(Stored data entries)
++++++

-- ==== Sys2Proof/Certificates/Slice0/Obligations.lean ====
section
/-! DEFINITION. The statements for the provers. -/
open Sys2Proof Sys2Proof.Machine

/-- For every command c, every rest of the queue and every state, a step with c in front is exec of c with the rest of the queue. -/
def Obligations.StepRunsTheFrontCommand : Prop :=
  ∀ (c : Instr) (rest : List Instr) (s : State), step { s with pending := c :: rest } = exec c { s with pending := rest }

/-- On an empty queue a step answers a next state whose clock is one nanosecond later and whose queue is still empty; while TIM has
not been released device time stands still. That an idle step is a nanosecond is the model's choice (log entry 2); the spec lists
no command for a tick. -/
def Obligations.AnIdleStepIsOneNanosecond : Prop :=
  ∀ s : State, s.pending = [] →
    ∃ t, step s = .next t ∧ t.now = s.now + 1 ∧ t.pending = [] ∧ t.ddr = s.ddr ∧
      (s.tim.runs = false → t.devNs = s.devNs)

/-- At reset DDR-5 and the register file are in their canonical forms and device time is within its range. -/
def Obligations.ResetIsSound : Prop :=
  Sound State.reset ∧ State.reset.pending = []

/-- From every sound state, whatever command is in front or with none, a step that answers a next state answers a sound one: DDR-5 and
the register file stay strictly rising with no entry equal to what an unlisted one reads as, and device time keeps ns below 10^9,
sec below 2^48 and the fraction below 2^32 (the ranges of R372; the canonical forms are the model's own). -/
def Obligations.EveryStepKeepsSound : Prop :=
  ∀ s t : State, Sound s → step s = .next t → Sound t

/-- Whatever command runs, where it answers a next state the commands that wait and the clock of nanoseconds since power-on are as
before: commands take no time of their own and only a step removes one from the queue (log entries 1 and 2). -/
def Obligations.ACommandKeepsTheQueueAndTheClock : Prop :=
  ∀ (c : Instr) (s t : State), exec c s = .next t → t.pending = s.pending ∧ t.now = s.now

/-- Every command of the table, on every state, either answers a next state or is refused because its operands are not those of a
command of the device: no access of the model faults and no meaning is missing. -/
def Obligations.NoCommandFaults : Prop :=
  ∀ (c : Instr) (s : State), (∃ t, exec c s = .next t) ∨ (c.wellFormed = false ∧ ∃ r, exec c s = .refused r)

/-- REGISTER_WRITE of an aligned register word without a rule of its own (no pair, no SQC, HMW or per-agent field, no enable page):
each bit that the register's access codes make writable takes the written bit, every other bit of it keeps its value, and no other
register and no other part of the state changes. A write whose byte enables are partial changes no register but the error
registers of the host port and sets HPI_ERR.PARTIAL. A link that comes up lets its port reach the bridge. -/
def Obligations.APlainWriteReplacesTheWritableBits : Prop :=
  (∀ (ag : Agent) (off : Nat) (v : Word) (f : RegFam) (s : State),
      offOk off = true →
      s.reaches ag off = true →
      famOf off = some f →
      f.agent = false →
      f.hmw = false →
      f.sqc = 0 →
      (f.pair = 0 ∨ f.rw = 0) →
      isIntEn off = false →
      (writeRoutes.map (·.1)).contains f.base = false →
      ∃ t, exec (.registerWrite ag off 15 v) s = .next t ∧
        (∀ i : Fin 32, (t.rd off).getLsbD i = if (rwBits off).testBit i then v.getLsbD i else (s.rd off).getLsbD i) ∧
        SameParts [] s t ∧
        SameRegs noReg [off] s t) ∧
  (∀ (ag : Agent) (off : Nat) (be : Fin 16) (v : Word) (s : State),
      offOk off = true →
      s.linkUp ag = true →
      be.val ≠ 15 →
      ∃ t, exec (.registerWrite ag off be v) s = .next t ∧
        Noted s t HPI_ERR HPI_ERR_PARTIAL ∧
        SameParts [.irq, .cyc, .msi, .shu] s t ∧
        SameRegs irqReg [HPI_ERR, HPI_ERR_ADDR, HPI_ERR_ADDR + 4] s t) ∧
  (∀ (p : Port) (s : State),
      ∃ t, exec (.hostLinkUp p) s = .next t ∧
        t.linkUp (portAgent p) = true ∧
        SameParts [.host] s t ∧
        SameRegs noReg [] s t)

/-- For an agent that reaches the bridge and an aligned BAR0 offset that lies in no block, or in an unused part of a block that
answers: a read returns 0, a write changes no register beside the error registers, and each sets HPI_ERR.UNMAPPED (unless HPI's
own events are blanked). -/
def Obligations.UnmappedOffsetsReadZeroAndDropWrites : Prop :=
  (∀ (ag : Agent) (off : Nat) (s : State),
      offOk off = true →
      s.linkUp ag = true →
      (200 ≤ blockOf off ∨ (s.avail (blockOf off) = true ∧ famOf off = none)) →
      ∃ t, exec (.readLoSnapshot ag off) s = .next t ∧
        t.lastRead ag = 0 ∧
        Noted s t HPI_ERR HPI_ERR_UNMAPPED ∧
        SameParts [.irq, .cyc, .msi, .shu, .agents] s t ∧
        SameRegs irqReg [HPI_ERR, HPI_ERR_ADDR, HPI_ERR_ADDR + 4] s t) ∧
  (∀ (ag : Agent) (off : Nat) (v : Word) (s : State),
      offOk off = true →
      s.linkUp ag = true →
      (200 ≤ blockOf off ∨ (s.avail (blockOf off) = true ∧ famOf off = none)) →
      ∃ t, exec (.registerWrite ag off 15 v) s = .next t ∧
        Noted s t HPI_ERR HPI_ERR_UNMAPPED ∧
        SameParts [.irq, .cyc, .msi, .shu] s t ∧
        SameRegs irqReg [HPI_ERR, HPI_ERR_ADDR, HPI_ERR_ADDR + 4] s t)

/-- For a writable 64-bit pair without a rule of its own, at lo and lo + 4, and an agent that reaches it. A write of the high word
changes no register and leaves in the agent's holding register the value with its pair, in place of what it held. A write of the
low word replaces the low word's writable bits; where the held value belongs to this pair it replaces the high word's writable
bits and leaves the holding register empty, and where nothing or another pair's value is held, the high word and the holding
register stay. Nothing else changes. -/
def Obligations.APairIsWrittenByItsLowWord : Prop :=
  (∀ (ag : Agent) (off : Nat) (v : Word) (f : RegFam) (s : State),
      offOk (off) = true →
      s.reaches ag (off) = true →
      famOf (off) = some f →
      f.agent = false →
      f.hmw = false →
      f.sqc = 0 →
      f.pair = 2 →
      f.rw ≠ 0 →
      isIntEn (off) = false →
      (writeRoutes.map (·.1)).contains f.base = false →
      ∃ t, exec (.writeHiHold ag off 15 v) s = .next t ∧
        (t.agents.look (agCode ag)).hold = some (off, v) ∧
        SameParts [.agents] s t ∧
        SameRegs noReg [] s t) ∧
  (∀ (ag : Agent) (off : Nat) (v h : Word) (f : RegFam) (s : State),
      offOk (off) = true →
      s.reaches ag (off) = true →
      famOf (off) = some f →
      f.agent = false →
      f.hmw = false →
      f.sqc = 0 →
      f.pair = 1 →
      f.rw ≠ 0 →
      isIntEn (off) = false →
      (writeRoutes.map (·.1)).contains f.base = false →
      (s.agents.look (agCode ag)).hold = some (off + 4, h) →
      ∃ t, exec (.writeLoPair ag off 15 v) s = .next t ∧
        (t.agents.look (agCode ag)).hold = none ∧
        (∀ b : Fin 32, (t.rd off).getLsbD b = if (rwBits off).testBit b then (v).getLsbD b else (s.rd off).getLsbD b) ∧
        (∀ b : Fin 32, (t.rd (off + 4)).getLsbD b = if (rwBits (off + 4)).testBit b then (h).getLsbD b else (s.rd (off + 4)).getLsbD b) ∧
        SameParts [.agents] s t ∧
        SameRegs noReg [off, off + 4] s t) ∧
  (∀ (ag : Agent) (off : Nat) (v : Word) (f : RegFam) (s : State),
      offOk (off) = true →
      s.reaches ag (off) = true →
      famOf (off) = some f →
      f.agent = false →
      f.hmw = false →
      f.sqc = 0 →
      f.pair = 1 →
      f.rw ≠ 0 →
      isIntEn (off) = false →
      (writeRoutes.map (·.1)).contains f.base = false →
      ((s.agents.look (agCode ag)).hold.map (·.1)) ≠ some (off + 4) →
      ∃ t, exec (.writeLoPair ag off 15 v) s = .next t ∧
        (∀ b : Fin 32, (t.rd off).getLsbD b = if (rwBits off).testBit b then (v).getLsbD b else (s.rd off).getLsbD b) ∧
        SameParts [] s t ∧
        SameRegs noReg [off] s t)

/-- For a 64-bit pair without a rule of its own for reads, and an agent that reaches it: a read of the low word returns its readable
bits and leaves the high word of the same instant, and only that, in the agent's snapshot register; no register changes. The
instant is the present one; of a counter, the pair before the increments of the present cycle (R35). A read of the high word that
the agent's snapshot register holds returns the snapshot, whatever the pair holds by then, and changes nothing but what the agent
read. -/
def Obligations.ALowWordReadSnapshotsTheHighWord : Prop :=
  (∀ (ag : Agent) (off : Nat) (f : RegFam) (s : State),
      offOk (off) = true →
      s.reaches ag (off) = true →
      famOf (off) = some f →
      f.agent = false →
      f.pair = 1 →
      (readRoutes.map (·.1)).contains f.base = false →
      f.counts off = false →
      ∃ t, exec (.readLoSnapshot ag off) s = .next t ∧
        t.lastRead ag = word ((s.rd off).toNat &&& (0xFFFFFFFF - f.wo)) ∧
        (t.agents.look (agCode ag)).snap = [(off + 4, s.rd (off + 4))] ∧
        SameParts [.agents] s t ∧
        SameRegs noReg [] s t) ∧
  (∀ (ag : Agent) (off : Nat) (f : RegFam) (s : State),
      offOk (off) = true →
      s.reaches ag (off) = true →
      famOf (off) = some f →
      f.agent = false →
      f.pair = 1 →
      (readRoutes.map (·.1)).contains f.base = false →
      f.counts off = true →
      ∃ t, exec (.readLoSnapshot ag off) s = .next t ∧
        t.lastRead ag = word (s.was64 off) ∧
        (t.agents.look (agCode ag)).snap = [(off + 4, word (s.was64 off / 2 ^ 32))] ∧
        SameParts [.agents] s t ∧
        SameRegs noReg [] s t) ∧
  (∀ (ag : Agent) (off : Nat) (h : Word) (f : RegFam) (s : State),
      offOk (off) = true →
      s.reaches ag (off) = true →
      famOf (off) = some f →
      f.agent = false →
      f.pair = 2 →
      (readRoutes.map (·.1)).contains f.base = false →
      (s.agents.look (agCode ag)).snap = [(off, h)] →
      ∃ t, exec (.readLoSnapshot ag off) s = .next t ∧
        t.lastRead ag = h ∧
        SameParts [.agents] s t ∧
        SameRegs noReg [] s t)

/-- For an event register without a rule of its own and an agent that reaches it, in a cycle in which no event of the register has
come: a write whose bits 31:24 are the present sequence number clears each event bit written as 1, keeps those written as 0 and
the sequence number, and replaces the other writable bits; no other register and no other part of the state changes but the note
of the clear that R55 needs for the rest of the cycle. A write with any other number there, or in the cycle of an event of the
register (R55), changes no bit of the register and nothing else at all. -/
def Obligations.ASequenceCheckedClearSeesTheNumber : Prop :=
  (∀ (ag : Agent) (off : Nat) (v : Word) (f : RegFam) (s : State),
      offOk off = true →
      s.reaches ag off = true →
      famOf off = some f →
      f.agent = false →
      f.hmw = false →
      f.sqc ≠ 0 →
      isIntEn off = false →
      (writeRoutes.map (·.1)).contains f.base = false →
      bget v 24 8 = bget (s.rd off) 24 8 →
      s.cyc.ev.look off = false →
      ∃ t, exec (.sqcWriteClear ag off 15 v) s = .next t ∧
        (∀ i : Fin 32, (t.rd off).getLsbD i = if f.rw.testBit i then v.getLsbD i else (s.rd off).getLsbD i && !(f.sqc.testBit i && v.getLsbD i)) ∧
        SameParts [.cyc] s t ∧
        SameRegs noReg [off] s t) ∧
  (∀ (ag : Agent) (off : Nat) (v : Word) (f : RegFam) (s : State),
      offOk off = true →
      s.reaches ag off = true →
      famOf off = some f →
      f.agent = false →
      f.hmw = false →
      f.sqc ≠ 0 →
      isIntEn off = false →
      (writeRoutes.map (·.1)).contains f.base = false →
      (bget v 24 8 ≠ bget (s.rd off) 24 8 ∨ s.cyc.ev.look off = true) →
      ∃ t, exec (.sqcWriteClear ag off 15 v) s = .next t ∧
        t.rd off = s.rd off ∧
        SameParts [] s t ∧
        SameRegs noReg [] s t)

++++++

The first line of the records and every line down to the line with "its range. -/" must be quoted exactly; leave out all else.

-- ==== Sys2Proof/Certificates/Slice0/Obligations.lean ====
section
/-! DEFINITION. The statements for the provers. -/
open Sys2Proof Sys2Proof.Machine

/-- For every command c, every rest of the queue and every state, a step with c in front is exec of c with the rest of the queue. -/
def Obligations.StepRunsTheFrontCommand : Prop :=
  ∀ (c : Instr) (rest : List Instr) (s : State), step { s with pending := c :: rest } = exec c { s with pending := rest }

/-- On an empty queue a step answers a next state whose clock is one nanosecond later and whose queue is still empty; while TIM has
not been released device time stands still. That an idle step is a nanosecond is the model's choice (log entry 2); the spec lists
no command for a tick. -/
def Obligations.AnIdleStepIsOneNanosecond : Prop :=
  ∀ s : State, s.pending = [] →
    ∃ t, step s = .next t ∧ t.now = s.now + 1 ∧ t.pending = [] ∧ t.ddr = s.ddr ∧
      (s.tim.runs = false → t.devNs = s.devNs)

/-- At reset DDR-5 and the register file are in their canonical forms and device time is within its range. -/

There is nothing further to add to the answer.